Hamish Soper, Check Point Software Technologies New Zealand country manager, offers tips for virtualising business-critical appliances and applications like security services.
Virtualisation is now commonplace, with many New Zealand organisations capitalising on the advantages it brings: standardisation, simplification, consolidation and control.
As virtualisation rapidly continues to provision and support new services, the security concerns and challenges surrounding virtualisation should be addressed throughout planning and implementation.
There are many opportunities available to the New Zealand channel when virtualising security services for customers.
Security for virtualised environments Virtualised technologies consolidate critical applications onto one physical server, which can result in a single point of failure.
A new class of security challenges is met when securing the virtualised environment. A complete server consolidation or data centre modernisation proposal should treat security virtualisation like any other OS evaluation. This includes requiring an agile and dynamic configuration that has been field-tested in commercial environments.
Audit capabilities The preservation of event logs and audit capabilities depends entirely on the quality of the security virtualisation infrastructure and the effort invested in making it seamless with diagnostic and transaction logs.
Virtualised security services such as firewalls and authentication must be designed with the same logging capabilities as conventional appliances and applications. Virtualised servers can provide full event and transaction detail and segregation of customer data including meeting regulatory requirements for logging and audit trails.
Virtual security platforms Security runs on virtual machines in a virtualised environment. The same economic and operational benefits that apply to virtualising business and web application servers and databases are even more applicable and important for virtualising security services.
Business considerations Virtualisation is an effective technology for consolidation, scalability and provisioning.

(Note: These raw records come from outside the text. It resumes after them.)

-- ==== Sys2Proof/Machine/System.lean ====
section
/-! DEFINITION. The SYS and CSR majors (R64 to R72, R86) and the privileged forms of the SW stream (R403). -/
namespace Sys2Proof.Machine

/-! ### Snapshots (R466): the trigger -/

def snapctl : Nat := ioBlock 0 + 0x04000200
/-- A trigger while a snapshot is held adds 1 to MISS, which saturates; otherwise it is taken at the end of
the tick, by SNAPSHOT_LATCH. Triggers in one tick give one snapshot. -/
def snapTrigger (s : State) (src : BitVec 3) : State :=
  let v := areg s snapctl
  if bitAt v 7 then setAreg s snapctl (setFld v 63 56 (Nat.min 255 (fld v 63 56 + 1)))
  else if s.snapPend.isSome then s
  else { s with snapPend := some src }

/-! ### SYS -/

def execNop (tk : Tok) (s : State) : Out := issue { legal := allStreams } tk (fun s => .done s {}) s

/-- R66: the entry is written after the pops, the gang freezes, and the stream stays at the TRAP until it is
resolved. On SW it is a Steward exception that returns to the next word (R86, R402). DESIGN CHOICE (log entry 77): on SW
the word does not count as issued, so neither the slot count nor a loop count advances. -/
def execTrap (tk : Tok) (code : BitVec 12) (s : State) : Out :=
  issue { legal := allStreams } tk
    (fun s =>
      let sid := s.cur
      let s' := if 0xF00 ≤ code.toNat then snapTrigger s 3 else s
      if isSW sid then .raw (stewardException s' sid 0x50 (zx64 code) (nextPc s sid))
      else if !canRaise s (dieOf (coreOf sid)) then .stall (setExstat s (dieOf (coreOf sid)) 8)
      else
        let f := coreFault (coreOf sid) (kindOf sid) ((streamAt s sid).pc.setWidth 32) 0x50 (zx64 code) s
        let e := nextEntry s (dieOf (coreOf sid))
        .raw (raise (modStream s' sid fun st => { st with phase := .trapped e tk }) f)) s

/-- The latest landing slot of a result in flight (R54). -/
def lastLanding (st : Stream) : Nat := st.flying.foldl (fun n f => Nat.max n f.due) 0
/-- Every result in flight lands, in order (R54, R57, R68). -/
def landAll (st : Stream) : Stream := st.flying.foldl landFlight { st with flying := [] }
/-- R54, R67: the next slot is max(s + 1, t); a stream parks when a pre-emption is pending, after its pushes. -/
def execSafept (tk : Tok) (imm : BitVec 12) (s : State) : Out :=
  issue { legal := computeStreams } tk
    (fun s =>
      let sid := s.cur
      let pre := match gangOfCore s (coreOf sid) with
        | some x => x.preempt
        | none => false
      .done (modStream s sid fun st =>
        let st' := { st with slot := Nat.max (st.slot + 1) (lastLanding st) - 1 }
        if !pre then st'
        else if pushQueues (kindOf sid) tk = [] then { landAll st' with phase := .parked imm.toNat }
        else { landAll st' with phase := .holding (.park imm.toNat) }) { safe := true }) s

/-- The pushes of a stream that waited for its hold, or for its end, may now be made (R15). -/
def freePushes (s : State) (sid : Nat) (w : PushWhen) : State :=
  modCore s (coreOf sid) fun c =>
    { c with pushes := mapIf (fun p => p.stream == sid && p.cond == w) (fun p => { p with cond := .now }) c.pushes }
/-- The end of an ENDLEG (R68): once nothing is in flight, in no freeze (R352), it is performed; the loop and the latches go. -/
def finishEnd (s : State) (sid : Nat) : State :=
  let st := streamAt s sid
  if st.phase = .ending ∧ st.flying = [] ∧ st.outst = [] ∧ frozen s sid = false then
    freePushes (putStream s sid
      { st with phase := .ended, loop := setFld st.loop 31 0 0, latch := Vector.replicate 4 none }) sid .ends
  else s
def execEndleg (tk : Tok) (s : State) : Out :=
  match issue { legal := computeStreams } tk
    (fun s => .done (modStream s s.cur fun st => { st with phase := .ending })
      { push := .ends, jump := some (streamAt s s.cur).pc }) s with
  | .next s' => .next (finishEnd s' s'.cur)
  | o => o
/-- R69: WAITL issues, and then holds its stream while more than n writes are outstanding. -/
def execWaitl (tk : Tok) (n : BitVec 12) (s : State) : Out :=
  issue { legal := allStreams } tk
    (fun s =>
      let sid := s.cur
      if (streamAt s sid).outst.length ≤ n.toNat then .done s {}
      else .done (modStream s sid fun st => { st with phase := .holding (.waitl n.toNat) }) { push := .holdEnds }) s

/-! ### CSRs -/

def execCsrr (tk : Tok) (d : Reg) (num : BitVec 11) (s : State) : Out :=
  let n := num.toNat
  let sw := isSW s.cur
  issue { illegal := csrIllegal sw false n, legal := if csrSwOnly n then [4] else allStreams, dsts := locX d } tk
    (fun s => landX s s.cur false d.toNat (if isSW s.cur then csrSwValue s s.cur n else csrValue s s.cur n) 1) s
/-- R72: a reserved VTYPE value raises Illegal Encoding and writes nothing. -/
def execCsrw (tk : Tok) (a : Reg) (num : BitVec 11) (s : State) : Out :=
  let n := num.toNat
  let sw := isSW s.cur
  issue { illegal := csrIllegal sw true n, legal := if csrSwOnly n then [4] else allStreams, srcs := [.x a.toNat] } tk
    (fun s =>
      let v := readX (streamAt s s.cur) a.toNat
      if isSW s.cur then .done (csrSwWrite s s.cur n v) {}
      else if n == 2 && !vtypeOk v then .fault s 0x01 0
      else .done (csrWrite s s.cur n v) {}) s

/-! ### The privileged forms (R403) -/

/-- ERET: the return from an exception. With EIN = 0 it raises Illegal Encoding. -/
def execEret (s : State) : Out :=
  issue { legal := [4] } 0
    (fun s =>
      if bitAt (stewardAt s (s.cur - 2048)).sstatus 0 then
        let (s', pc) := stewardReturn s s.cur
        .done s' { jump := some pc }
      else .fault s 0x01 0) s
def execWfe (s : State) : Out :=
  issue { legal := [4], waits := true } 0
    (fun s =>
      let w := stewardAt s (s.cur - 2048)
      if (w.sevent &&& w.sevmask) = 0 then .stall s else .done s {}) s
/-- log2 of the bytes of a page of each SIZE (R357). -/
def pageBits (size : Nat) : Nat := 14 + 4 * size
/-- SIZE of a leaf. -/
def leafSize (leaf : BitVec 64) : Nat := fld leaf 3 1
/-- A translation covers a context and VA[55:14]. -/
def tlbCovers (e : TlbEntry) (ctx page : Nat) : Bool :=
  let k := 2 ^ (pageBits (leafSize e.leaf) - 14)
  e.ctx == ctx && page / k == e.vpn / k
/-- IPI: a release at SYSTEM, then the target's SEVENT[0]. -/
def execIpi (n : BitVec 4) (s : State) : Out :=
  issue { legal := [4] } 0
    (fun s => withQuiet s s.cur (fixedScope s 0 7) fun s =>
      .done (modSteward s ((s.cur - 2048) / 16 * 16 + n.toNat) fun w => { w with sevent := w.sevent ||| 1 }) {}) s

end Sys2Proof.Machine
end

Businesses should apply virtualisation as a measured approach in determining the platform, location and modelling of their service security. Ineffective use of virtualisation can, for example, inhibit enablement and life cycle management by way of conflicting service level agreements and change mechanisms between virtual instances sharing the same hardware.
Scalability The process of virtualising is about understanding its application to current and future states, depending on the business requirement. That is, a business utilising virtualisation to consolidate their internal systems should define a scalable solution measured by internal business growth.
This will be much different to a business providing the service of virtual infrastructure, who should instead define a scalable solution measured by their marketable product growth.
In all scenarios, scalability is the combined consideration of base hardware, core technology, memory capacity and software features against the number and, most importantly, size of each environment or service to be virtualised.
Most IT environments have security service appliances or applications that are underutilised much of the time. In addition to the opportunity to reduce physical space requirements, the New Zealand channel can help customers’ security teams yield lasting productivity benefits from the ability to centrally create, configure and manage enterprise-wide security services in a virtualised environment.